For the most part, people believe what Janet Yellen, the chair of the Fed, has been saying: later rather than sooner and less rather than more.

Kevin White, director of Acquisitions of Virtus Real Estate Capital, for example, doesn’t believe the Fed is going to raise interest rates this year, “but I do think that at least one rate hike is eminent in 2015 if the economy continues to track similar to its current trajectory,” he tells GlobeSt.com.

Ditto Dean Pappas, a partner in Goodwin’s Real Estate Capital Markets Group. He tells GlobeSt.com that he cannot imagine the Fed raising rates this year “or anytime soon.” “The markets, both real estate and stock, would almost certainly collapse with any significant increase in interest rates,” he says.

Ditto, in fact, just about everyone we queried.

Lawrence Goldstein, senior vice president at NAI Hunneman, a commercial real estate brokerage firm based in Boston notes that the Fed will almost certainly scaling back its monthly purchases of Treasuries, and for the time being that will be it main liquidity play.
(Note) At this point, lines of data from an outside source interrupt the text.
/-- One scaled sample of one component (R318, R319): `src` gives 10-bit samples of the source rectangle. -/
def scaled (cv ch : Option CoefSet) (tv th lsx ldx lsy ldy : Nat) (src : Nat → Nat → Nat) (nx ny : Nat) : Nat :=
  let v := taps tv lsy ldy ny
  let h := taps th lsx ldx nx
  let col (x : Nat) : Int :=
    clampI (filt ((List.range tv).map (coefOf cv tv v.1)) (v.2.map fun y => (src x y : Int))) (-512) 1535
  (clampI (filt ((List.range th).map (coefOf ch th h.1)) (h.2.map col)) 0 1023).toNat

/-! ## Blending -/

/-- Inlay (R328). -/
def blendInlay (a s d : Nat) : Nat := (a * s + (256 - a) * d + 128) / 256

/-- 12-bit alpha of a sample (R329). -/
def alpha12 (depth a : Nat) : Nat := if depth = 10 then a * 4 + a / 256 else a * 16 + a / 16

/-- A of R329. -/
def alphaA (a12 : Nat) : Nat := a12 + a12 / 2048

/-- Marquetry on 12-bit values, chroma centred (R330). -/
def blendMarq (mode la : Nat) (A : Nat) (lum : Bool) (s d : Int) : Int :=
  let ae : Int := ((A * la + 128) / 256 : Nat)
  let out := if mode = 2 then (s * la + 128) / 256 + ((4096 - ae) * d + 2048) / 4096
    else (ae * s + (4096 - ae) * d + 2048) / 4096
  if lum then clampI out 0 4095 else clampI out (-2048) 2047

/-- What a layer contributes: destination rectangle, alpha mode, layer alpha, 10-bit samples by component at an offset
inside the destination (component grid), and A of a luma sample. -/
structure LayerView where
  dx   : Int
  dy   : Int
  dw   : Nat
  dh   : Nat
  mode : Nat
  la   : Nat
  smp  : Nat → Nat → Nat → Nat
  alpha : Nat → Nat → Nat

/-- Whether a component sample lies inside a layer, and its offset there. -/
def LayerView.hit (v : LayerView) (c x y : Nat) : Option (Nat × Nat) :=
  let k : Nat := if c = 0 then 1 else 2
  let ox := (x : Int) - v.dx / k
  let oy := (y : Int) - v.dy / k
  if 0 ≤ ox ∧ 0 ≤ oy ∧ ox < ((v.dw / k : Nat) : Int) ∧ oy < ((v.dh / k : Nat) : Int) then some (ox.toNat, oy.toNat) else none

/-- The A of a component sample (R329): chroma takes the mean of its four luma samples. -/
def LayerView.aOf (v : LayerView) (c ox oy : Nat) : Nat :=
  if c = 0 then v.alpha ox oy
  else (v.alpha (2 * ox) (2 * oy) + v.alpha (2 * ox + 1) (2 * oy) + v.alpha (2 * ox) (2 * oy + 1)
    + v.alpha (2 * ox + 1) (2 * oy + 1) + 2) / 4

/-- One output sample of an Inlay composition at 10 bits (R328). -/
def inlayAt (vs : List LayerView) (bg : Nat → Nat) (c x y : Nat) : Nat :=
  vs.foldl (fun d v =>
    match v.hit c x y with
    | some o => blendInlay v.la (v.smp c o.1 o.2) d
    | none => d) (bg c)

/-- One output sample of a Marquetry composition at 12 bits, uncentred (R329, R330). -/
def marqAt (vs : List LayerView) (bg : Nat → Nat) (c x y : Nat) : Nat :=
  let off : Int := if c = 0 then 0 else 2048
  (vs.foldl (fun (d : Int) v =>
    match v.hit c x y with
    | some o => blendMarq v.mode v.la (v.aOf c o.1 o.2) (c = 0) ((v.smp c o.1 o.2 * 4 : Nat) - off) d
    | none => d) ((bg c * 4 : Nat) - off) + off).toNat

/-- The sample that the composed surface stores (R328, R330). -/
def storeSample (marq : Bool) (depth v : Nat) : Nat :=
  if marq then (if depth = 10 then min 1023 ((v + 2) / 4) else min 255 ((v + 8) / 16))
  else if depth = 10 then v else min 255 ((v + 2) / 4)

/-- A composed picture (R327 to R331): `vs` in ascending Z. -/
def composed (marq : Bool) (depth : Nat) (vs : List LayerView) (bg : Nat → Nat) : Samples := fun c x y =>
  storeSample marq depth (if marq then marqAt vs bg c x y else inlayAt vs bg c x y)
“They will not raise interest rates until there is no longer the need for them to buy Treasuries, thus reducing the current stimulus to zero,” Hunneman tells GlobeSt.com. “Once this has been achieved we will see the rate increased slowly within the following six months, that rate will continue to rise as the economy grows, and not a minute sooner. This will be done so that they will not cause upward pressure on incomes, or allow the economy to “overheat” which would be the impetus for inflation.”